Your goal
Would you transcribe word for word every line from the one containing "command words. -/" to the end of the data, both ends included, and leave out the rest?
*** Opening Data shown ***
-- ==== Sys2Proof/Machine/Assembler.lean ====
section
/-! DEFINITION. The assembler of 30_encoding.md R69 to R72: text to command words. Corners the rules leave open are in
log 10. -/

namespace Sys2Proof.Machine

/-- Why the assembler refuses a line (R70; the literal and the missing operand, log 10). -/
inductive AsmError where
  | unknownMnemonic
  | unexpectedOperand
  | missingOperand
  | badLiteral
  | valueOutOfRange
  | selectorOutOfRange
deriving DecidableEq, Repr

/-- Characters that separate the words of a line (log 10). -/
def asmBlank (c : Char) : Bool := c == ' ' || c == '\t' || c == '\r'

/-- A line up to its comment: `;` starts one (R69). -/
def asmStrip : List Char → List Char
  | [] => []
  | c :: cs => if c = ';' then [] else c :: asmStrip cs

/-- The word gathered so far, if any. -/
def asmFlush (cur : List Char) : List (List Char) := if cur.isEmpty then [] else [cur.reverse]

/-- The words of a line; `cur` holds the word being read, backwards. -/
def asmTokens (cur : List Char) : List Char → List (List Char)
  | [] => asmFlush cur
  | c :: cs => if asmBlank c then asmFlush cur ++ asmTokens [] cs else asmTokens (c :: cur) cs

/-- The value of a digit, in either case. -/
def asmDigit (c : Char) : Nat :=
  if '0' ≤ c ∧ c ≤ '9' then c.toNat - '0'.toNat
  else if 'a' ≤ c ∧ c ≤ 'f' then c.toNat - 'a'.toNat + 10
  else if 'A' ≤ c ∧ c ≤ 'F' then c.toNat - 'A'.toNat + 10
  else 16

/-- The value of a string of digits, after the digits worth `acc`. -/
def asmDigits (base acc : Nat) : List Char → Option Nat
  | [] => some acc
  | c :: cs => if asmDigit c < base then asmDigits base (acc * base + asmDigit c) cs else none

/-- A number with at least one digit. -/
def asmNumber (base : Nat) (cs : List Char) : Option Nat := if cs.isEmpty then none else asmDigits base 0 cs

/-- A decimal literal, or a hexadecimal one with prefix `0x` (R69). -/
def asmLiteral : List Char → Option Nat
  | '0' :: 'x' :: ds => asmNumber 16 ds
  | ds => asmNumber 10 ds

/-- The mnemonics that take no operand; STOP stands for `SETD 0` (R59, R71). -/
def asmFormatN : List (String × Instr) :=
  [("NOP", .nop), ("RAMP", .ramp), ("TICK", .tick), ("CLRST", .clrst), ("STOP", .setd 0)]

/-- The mnemonics of format I (R59). -/
def asmFormatI : List (String × (Imm → Instr)) :=
  [("SETD", .setd), ("EST", .est), ("FPUSH", .fpush), ("SAMPLE", .sample)]

/-- The register names RD takes (R69), each with its selector (10_state.md R38). -/
def asmRegNames : List (String × Nat) :=
  [("DESIRED", 0), ("ACTUAL", 1), ("DUTY", 2), ("RPM_EST", 3), ("RPM_AVG", 4), ("FILL", 5), ("WIDX", 6), ("HIST0", 7),
    ("HIST1", 8), ("HIST2", 9), ("HIST3", 10), ("RAMP_TIMER", 11), ("STATUS", 12), ("PARAM_PPR", 13),
    ("PARAM_MAXDUTY", 14)]

/-- The one operand of a line. -/
def asmOperand : List (List Char) → Except AsmError (List Char)
  | [] => .error .missingOperand
  | [v] => .ok v
  | _ => .error .unexpectedOperand

/-- An operand that is a literal below `bound` (R70). -/
def asmBounded (bound : Nat) (ops : List (List Char)) : Except AsmError Nat :=
  match asmOperand ops with
  | .error e => .error e
  | .ok v =>
    match asmLiteral v with
    | none => .error .badLiteral
    | some n => if n < bound then .ok n else .error .valueOutOfRange

/-- RD's selector: a register name, or a decimal 0 to 14 (R69, R70). -/
def asmSelector (ops : List (List Char)) : Except AsmError Nat :=
  match asmOperand ops with
  | .error e => .error e
  | .ok v =>
    match asmRegNames.lookup (String.ofList v) with
    | some n => .ok n
    | none =>
      match asmNumber 10 v with
      | none => .error .badLiteral
      | some n => if n < 15 then .ok n else .error .selectorOutOfRange

/-- The command a mnemonic and its operands spell (R69 to R71); mnemonics are case-insensitive. -/
def asmCommand (m : List Char) (ops : List (List Char)) : Except AsmError Instr :=
  let name := String.ofList (m.map Char.toUpper)
  match asmFormatN.lookup name with
  | some i => if ops.isEmpty then .ok i else .error .unexpectedOperand
  | none =>
    match asmFormatI.lookup name with
    | some mk => (asmBounded (2 ^ 24) ops).map fun n => mk (BitVec.ofNat 24 n)
    | none =>
      if name = "RD" then (asmSelector ops).map fun n => .rd (BitVec.ofNat 4 n) else .error .unknownMnemonic

/-- One line: nothing, a command, or `.word v`, which emits the raw word (R69, R70). -/
def assembleLine (line : List Char) : Except AsmError (Option Word) :=
  match asmTokens [] (asmStrip line) with
  | [] => .ok none
  | m :: ops =>
    if String.ofList m = ".word" then (asmBounded (2 ^ 32) ops).map fun n => some (BitVec.ofNat 32 n)
    else (asmCommand m ops).map fun i => some (encode i)

/-- The lines of a text; `cur` holds the line being read, backwards. -/
def asmLines (cur : List Char) : List Char → List (List Char)
  | [] => [cur.reverse]
  | c :: cs => if c = '\n' then cur.reverse :: asmLines [] cs else asmLines (c :: cur) cs

/-- The words of the lines, in order, or the first refusal. -/
def assembleLines : List (List Char) → Except AsmError (List Word)
  | [] => .ok []
  | l :: ls =>
    match assembleLine l, assembleLines ls with
    | .error e, _ => .error e
    | .ok _, .error e => .error e
    | .ok w, .ok ws => .ok (w.toList ++ ws)

/-- A program text, one command a line (R69), to its command words. -/
def assemble (text : String) : Except AsmError (List Word) := assembleLines (asmLines [] text.toList)

end Sys2Proof.Machine
end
*** Closing Data shown ***
Solution to this task
/-- A program text, one command a line (R69), to its command words. -/
def assemble (text : String) : Except AsmError (List Word) := assembleLines (asmLines [] text.toList)

end Sys2Proof.Machine
end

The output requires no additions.